Records from a collection —
☆ ☆ ☆ ☆ ☆ ☆ ☆
-- ==== Sys2Proof/Machine/Dispatch.lean ====
section
/-! DEFINITION. One arm per command: `CMD_ACCEPT` of the decoded command (41_frame_serializer.md R123 to R125). -/

namespace Sys2Proof.Machine

/-- The meaning of one command: its `CMD_ACCEPT` step. -/
def exec (i : Instr) (s : State) : Host.Outcome State Fault Refusal :=
  match i with
  | .getVersion => Sys2Proof.Machine.execGetVersion s
  | .init => Sys2Proof.Machine.execInit s
  | .availableBufferSize => Sys2Proof.Machine.execAvailableBufferSize s
  | .clearBuffer => Sys2Proof.Machine.execClearBuffer s
  | .abort => Sys2Proof.Machine.execAbort s
  | .pause => Sys2Proof.Machine.execPause s
  | .toolQuery toolIndex subQuery => Sys2Proof.Machine.execToolQuery toolIndex subQuery s
  | .isFinished => Sys2Proof.Machine.execIsFinished s
  | .eepromRead offset nBytes => Sys2Proof.Machine.execEepromRead offset nBytes s
  | .eepromWrite offset nBytes data => Sys2Proof.Machine.execEepromWrite offset nBytes data s
  | .reset => Sys2Proof.Machine.execReset s
  | .getCurrentPosition => Sys2Proof.Machine.execGetCurrentPosition s
  | .delay durationUs => Sys2Proof.Machine.execDelay durationUs s
  | .getMotherboardStatus => Sys2Proof.Machine.execGetMotherboardStatus s
  | .homeAxesMinimum axes feedrate timeoutSec => Sys2Proof.Machine.execHomeAxesMinimum axes feedrate timeoutSec s
  | .homeAxesMaximum axes feedrate timeoutSec => Sys2Proof.Machine.execHomeAxesMaximum axes feedrate timeoutSec s
  | .changeTool toolId => Sys2Proof.Machine.execChangeTool toolId s
  | .waitForToolReady toolId queryDelayMs timeoutSec => Sys2Proof.Machine.execWaitForToolReady toolId queryDelayMs timeoutSec s
  | .enableDisableAxes axes enable => Sys2Proof.Machine.execEnableDisableAxes axes enable s
  | .queueExtendedPointLegacy x y z a b feedrateUs => Sys2Proof.Machine.execQueueExtendedPointLegacy x y z a b feedrateUs s
  | .setExtendedPosition x y z a b => Sys2Proof.Machine.execSetExtendedPosition x y z a b s
  | .waitForPlatformReady toolId queryDelayMs timeoutSec => Sys2Proof.Machine.execWaitForPlatformReady toolId queryDelayMs timeoutSec s
  | .queueExtendedPoint x y z a b durationUs axes => Sys2Proof.Machine.execQueueExtendedPoint x y z a b durationUs axes s
  | .setRgbLed red green blue blinkRate => Sys2Proof.Machine.execSetRgbLed red green blue blinkRate s
  | .toolAction toolId actionId payload => Sys2Proof.Machine.execToolAction toolId actionId payload s

end Sys2Proof.Machine
end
☆ ☆ ☆ ☆ ☆ ☆ ☆
Exercise directions —
Once you have read the records, repeat them all exactly.

Solved problem —
-- ==== Sys2Proof/Machine/Dispatch.lean ====
section
/-! DEFINITION. One arm per command: `CMD_ACCEPT` of the decoded command (41_frame_serializer.md R123 to R125). -/

namespace Sys2Proof.Machine

/-- The meaning of one command: its `CMD_ACCEPT` step. -/
def exec (i : Instr) (s : State) : Host.Outcome State Fault Refusal :=
  match i with
  | .getVersion => Sys2Proof.Machine.execGetVersion s
  | .init => Sys2Proof.Machine.execInit s
  | .availableBufferSize => Sys2Proof.Machine.execAvailableBufferSize s
  | .clearBuffer => Sys2Proof.Machine.execClearBuffer s
  | .abort => Sys2Proof.Machine.execAbort s
  | .pause => Sys2Proof.Machine.execPause s
  | .toolQuery toolIndex subQuery => Sys2Proof.Machine.execToolQuery toolIndex subQuery s
  | .isFinished => Sys2Proof.Machine.execIsFinished s
  | .eepromRead offset nBytes => Sys2Proof.Machine.execEepromRead offset nBytes s
  | .eepromWrite offset nBytes data => Sys2Proof.Machine.execEepromWrite offset nBytes data s
  | .reset => Sys2Proof.Machine.execReset s
  | .getCurrentPosition => Sys2Proof.Machine.execGetCurrentPosition s
  | .delay durationUs => Sys2Proof.Machine.execDelay durationUs s
  | .getMotherboardStatus => Sys2Proof.Machine.execGetMotherboardStatus s
  | .homeAxesMinimum axes feedrate timeoutSec => Sys2Proof.Machine.execHomeAxesMinimum axes feedrate timeoutSec s
  | .homeAxesMaximum axes feedrate timeoutSec => Sys2Proof.Machine.execHomeAxesMaximum axes feedrate timeoutSec s
  | .changeTool toolId => Sys2Proof.Machine.execChangeTool toolId s
  | .waitForToolReady toolId queryDelayMs timeoutSec => Sys2Proof.Machine.execWaitForToolReady toolId queryDelayMs timeoutSec s
  | .enableDisableAxes axes enable => Sys2Proof.Machine.execEnableDisableAxes axes enable s
  | .queueExtendedPointLegacy x y z a b feedrateUs => Sys2Proof.Machine.execQueueExtendedPointLegacy x y z a b feedrateUs s
  | .setExtendedPosition x y z a b => Sys2Proof.Machine.execSetExtendedPosition x y z a b s
  | .waitForPlatformReady toolId queryDelayMs timeoutSec => Sys2Proof.Machine.execWaitForPlatformReady toolId queryDelayMs timeoutSec s
  | .queueExtendedPoint x y z a b durationUs axes => Sys2Proof.Machine.execQueueExtendedPoint x y z a b durationUs axes s
  | .setRgbLed red green blue blinkRate => Sys2Proof.Machine.execSetRgbLed red green blue blinkRate s
  | .toolAction toolId actionId payload => Sys2Proof.Machine.execToolAction toolId actionId payload s

end Sys2Proof.Machine
end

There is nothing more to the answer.